Вик (ЛП) - Аврора Белль
Шрифт:
Интервал:
Закладка:
— Я не часто удивляюсь, но ты меня удивляешь.
О чем, черт возьми, он говорил?
Я оторвал взгляд от своих рук и увидел, что он смотрит на меня сверху вниз.
— Есть причина, по которой ты не сражаешься за мою сестру?
Моей первой реакцией было сказать ему, чтобы он отвалил, но это был Лев, и я знал, что он не хотел, чтобы это звучало как обвинение.
— Это сложно, Лев.
— Да, — сказал он. — Вещи часто бывают сложными, пока мы не найдем того, кто их не усложняет.
Моя бровь опустилась.
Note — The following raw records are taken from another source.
theorem spanInside_one {o dim : Int} (h : 0 ≤ o ∧ o < dim) : SpanInside o 1 dim := ⟨h.1, Int.one_pos, h.2⟩

theorem spanInside_line {inclusive : Bool} {p q dim : Int} (hd : 0 < dim) (hl : 0 < lineLength inclusive p q dim) :
    SpanInside (lineEnds p q dim).1 (lineLength inclusive p q dim) dim := by
  have first : 0 ≤ (lineEnds p q dim).1 := by
    simp only [lineEnds, clamp]
    omega
  have last : (lineEnds p q dim).2 < dim := by
    simp only [lineEnds, clamp]
    omega
  refine ⟨first, hl, ?_⟩
  simp only [lineLength]
  split <;> omega

theorem pixelPlan_paintsInside (x y : Int) (c : Half) (s : State) : (pixelPlan x y c s).PaintsInside s := by
  refine paintsInside_ite fun drawn => ?_
  simp only [not_or, not_lt, not_le] at drawn
  obtain ⟨left, right, top, bottom⟩ := drawn
  exact ⟨spanInside_one ⟨left, right⟩, spanInside_one ⟨top, bottom⟩⟩

theorem hlinePlan_paintsInside (x0 x1 y : Int) (c : Half) (s : State) : (hlinePlan x0 x1 y c s).PaintsInside s := by
  rw [hlinePlan_eq]
  refine paintsInside_ite fun drawn => ?_
  simp only [not_or, not_lt, not_le] at drawn
  obtain ⟨top, bottom, len⟩ := drawn
  exact ⟨spanInside_line (by decide) len, spanInside_one ⟨top, bottom⟩⟩

theorem vlinePlan_paintsInside (x y0 y1 : Int) (c : Half) (s : State) : (vlinePlan x y0 y1 c s).PaintsInside s := by
  rw [vlinePlan_eq]
  refine paintsInside_ite fun drawn => ?_
  simp only [not_or, not_lt, not_le] at drawn
  obtain ⟨left, right, len⟩ := drawn
  exact ⟨spanInside_one ⟨left, right⟩, spanInside_line (by decide) len⟩

/-- Only a rectangle needs the far clip to stay on the panel. -/
theorem fillPlan_paintsInside (x y w h : Int) (c : Half) {s : State} (hfar : s.cfg.rectClipFar = true) :
    (fillPlan x y w h c s).PaintsInside s := by
  rw [fillPlan_eq, hfar]
  refine paintsInside_ite fun drawn => ?_
  simp only [not_or, not_le] at drawn
  obtain ⟨wide, high⟩ := drawn
  obtain ⟨left, right⟩ := rectAxis_inside x w Config.panelWidth
  obtain ⟨top, bottom⟩ := rectAxis_inside y h Config.panelHeight
  exact ⟨⟨left, wide, right⟩, ⟨top, high, bottom⟩⟩

theorem blitPlan_paintsInside (sel : Byte) (x y : Int) (pb : Byte) (s : State) :
    (blitPlan sel x y pb s).PaintsInside s := by
  cases hb : s.pixelBuffer pb with
  | none => exact .inl (congrArg Plan.acts (blitPlan_none hb sel x y))
  | some b =>
    rw [blitPlan_some hb]
    refine paintsInside_ite fun drawn => ?_
    simp only [not_or, not_lt, not_le] at drawn
    obtain ⟨wide, high, left, top, right, bottom⟩ := drawn
    exact ⟨⟨left, by omega, right.le⟩, ⟨top, by omega, bottom.le⟩⟩

theorem hostPlan_paintsInside {i : Instr} (hd : Draws i) {s : State} (hfar : s.cfg.rectClipFar = true) :
    (hostPlan i s).PaintsInside s := by
  cases i with
  | setPixel => exact pixelPlan_paintsInside ..
  | drawHLine => exact hlinePlan_paintsInside ..
  | drawVLine => exact vlinePlan_paintsInside ..
  | fillRect => exact fillPlan_paintsInside _ _ _ _ _ hfar
  | blit => exact blitPlan_paintsInside ..
  | _ => exact hd.elim

theorem format_of_draws {i : Instr} (hd : Draws i) : i.format = .hostReq := by
  cases i with
  | setPixel | drawHLine | drawVLine | fillRect | blit => rfl
  | _ => exact hd.elim

/-- Settles O35: a primitive makes no move or paints on the panel; of the others only `SET_WINDOW` writes the cache. -/
theorem primitivesKeepTheWindowInside : Obligations.PrimitivesKeepTheWindowInside := by
  unfold Obligations.PrimitivesKeepTheWindowInside
  intro i s t hg hfar hs hset ht
  by_cases hd : Draws i
  · rcases exec_host_cases (format_of_draws hd) ht with ⟨-, rfl⟩ | ⟨-, rfl⟩ | ⟨he, -⟩
    · rcases acceptedPlan_cases i s with plan | ⟨r, plan⟩ <;> rw [plan]
      · exact settleD_inside (hostPlan_paintsInside hd hfar) hs
      · exact settleD_inside (.inl rfl) hs
    · exact windowInside_of_window (congrArg State.window (settleK_withoutK (acceptedPlan i s) s) :) hs
    · cases hg.symm.trans he
  · obtain ⟨colStart, colEnd, rowStart, rowEnd⟩ := onlySetWindowWritesTheCache i s t ht hset
      (fun _ _ _ h => hd (h ▸ trivial)) (fun _ _ _ _ h => hd (h ▸ trivial)) (fun _ _ _ _ h => hd (h ▸ trivial))
      (fun _ _ _ _ _ h => hd (h ▸ trivial)) (fun _ _ _ h => hd (h ▸ trivial)) hg
    rw [State.WindowInside, colStart, colEnd, rowStart, rowEnd]
    exact hs

end Sys2Proof.Machine

/-! ### The keyboard event decoder (R191, R192, R194)

A poll is one transaction and its answer's classification. Its response is given in the state that the classification
leaves, so each row of the table is one case of the latch that `setLatch` chooses. -/

namespace Sys2Proof.Machine

/-! #### `KBD_POLL` -/

theorem exec_ready_hopK {i : Instr} {s : State} (hf : i.format = .hostReq) (ha : acceptedOn i .hopK = true)
    (h : s.Ready .hopK) : exec i s = .next (settleK (hostPlan i s) s) := by
  rw [exec_host hf, acceptedPlan_of_accepted (h.1.symm ▸ ha), runHost_hopK h]

/-- The poll's response, given in the state that the poll leaves. -/
theorem exec_kbdPoll_ready {s : State} (h : s.Ready .hopK) :
    exec .kbdPoll s = .next (respondK (pollKeyboard s).2 (pollKeyboard s).1) :=
  exec_ready_hopK rfl rfl h

theorem respondK_setLatch (r : Response) (level : Bool) (key : Byte) (s : State) :
    respondK r (setLatch level key s) =
      if key = Config.keyAlt then respondK r { s with altDown := level }
      else if key = s.cfg.keyCtrl then respondK r { s with ctrlDown := level }
      else respondK r s := by
  rw [setLatch, apply_ite (respondK r), apply_ite (respondK r)]

/-- A key-down: Alt and Control are reported as 0, any other key as itself. -/
theorem respondK_keyDown (key : Byte) (s : State) :
    respondK (keyDown key s).2 (keyDown key s).1 =
      if key = Config.keyAlt then respondK (Response.done [0#8]) { s with altDown := true }
      else if key = s.cfg.keyCtrl then respondK (Response.done [0#8]) { s with ctrlDown := true }
      else respondK (Response.done [key]) s := by
  by_cases hm : s.isModifier key = true
  · rw [keyDown_modifier hm, respondK_setLatch]
    rcases (isModifier_iff s key).mp hm with h | h <;> simp only [h, if_true]
  · obtain ⟨alt, ctrl⟩ := not_or.mp (mt (isModifier_iff s key).mpr hm)
    rw [keyDown_other hm, if_neg alt, if_neg ctrl]

theorem tag_ge_four_of_wf {tag key : Byte} (hw : (Instr.kbdRspInvalid tag key).wf = true) : 4 ≤ tag.toNat := by
  simp only [Instr.wf, Config.tagNone, Config.tagDown, Config.tagHeld, Config.tagUp, Bool.and_eq_true, bne_iff_ne] at hw
  bv_omega

/-- Settles O40: the answer decides what is classified, and the tag the row of the table. -/
theorem kbdPollClassifies : Obligations.KbdPollClassifies := by
  unfold Obligations.KbdPollClassifies
  intro s hr polled
  rw [exec_kbdPoll_ready hr]
  refine ⟨fun e h => ⟨?_, rfl⟩, fun tag key h => ⟨?_, rfl⟩⟩
  · rw [pollKeyboard_of_fail h]
    rfl
  · rw [pollKeyboard_of_bytes h]
    refine congrArg Host.Outcome.next ?_
    unfold classify
    rcases kbdTag_cases tag with ⟨rfl, ht⟩ | ⟨rfl, ht⟩ | ⟨rfl, ht⟩ | ⟨rfl, ht⟩ | ⟨hw, ht⟩ <;>
      rw [ht]
    · rfl
    · exact respondK_keyDown key polled
    · exact respondK_setLatch _ true key polled
    · exact respondK_setLatch _ false key polled
    · have high : 4 ≤ tag.toNat := tag_ge_four_of_wf (hw key)
      rw [if_neg (by omega), if_neg (by omega), if_neg (by omega), if_neg (by omega)]
      rfl

/-! #### `KBD_LATCH` -/

theorem latchByte_eq_sum (alt ctrl : Bool) :
    latchByte alt ctrl = BitVec.ofNat 8 ((if alt then 1 else 0) + (if ctrl then 2 else 0)) := by
  revert alt ctrl
  decide

/-- Settles O41: the operation only replies, and its byte is the latches' sum. -/
theorem kbdLatchRepliesTheLatches : Obligations.KbdLatchRepliesTheLatches := by
  unfold Obligations.KbdLatchRepliesTheLatches
  intro s hr
  rw [← latchByte_eq_sum]
  exact exec_ready_answer rfl rfl rfl hr

end Sys2Proof.Machine

/-! ### The pixel buffer memory (R210 to R215)

An operation on a buffer asks for its handle, then for its pixel, and makes at most one write.
-/

namespace Sys2Proof.Machine

/-- Settles O43: by the invariant `PBM_NEXT` never passes the slots (R57), so none is left just where it equals them. -/
theorem pbCreateAllocatesOrRefuses : Obligations.PbCreateAllocatesOrRefuses := by
  unfold Obligations.PbCreateAllocatesOrRefuses
  intro w h s hr hs
  split
  case isTrue full =>
    have plan : hostPlan (.pbCreate w h) s = Plan.answer Response.full := if_pos (full.imp_left Eq.ge)
    exact exec_ready_answer rfl rfl plan hr
  case isFalse room =>
    have plan : hostPlan (.pbCreate w h) s = Plan.run [.pbNew w h] [BitVec.ofNat 8 s.pbmNext] :=
      if_neg (mt (Or.imp_left hs.slotsBound.antisymm) room)
    rw [exec_ready_hopD rfl rfl hr, plan, settleD_single rfl]
    rfl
Что это было за дерьмо мистера Мияги?
То, что он сказал дальше, задело меня. И даже с учетом специфики разума Льва, я полагал, что он именно это и имел в виду.
— Я никогда не считал тебя трусом, Виктор.
Я медленно встал, пристально глядя на него, мой тон был совершенно спокойным, чего я не чувствовал внутри. Ярость катилась с меня волнами.
— Есть вещи, которых ты не знаешь. Следи за языком, брат.
Но Лев не чувствовал опасности, которую я представлял.
— Определение трусости — это недостаток храбрости. — Он наклонил голову на мгновение в раздумье, прежде чем выпрямиться. — Думаю, описание подходит.
— Лев, — предупредил я, моя решимость дала трещину, — не дави на меня.
И поскольку разум Льва работал не так, как у большинства людей, его ответ был хладнокровным и точным.
— Мина говорит мне, что иногда людям нужен толчок. Даже не в правильном направлении. В любом направлении. Чтобы заставить их двигаться. Потому что жизнь — это движение, и если мы перестанем, нам никогда не вернуть потерянное время. — Короткая пауза. — Ты какое-то время не двигался. Как и Настасья. — Его тон был пустым, но брови слегка нахмурились. — Тебе нужен толчок. Вам обоим.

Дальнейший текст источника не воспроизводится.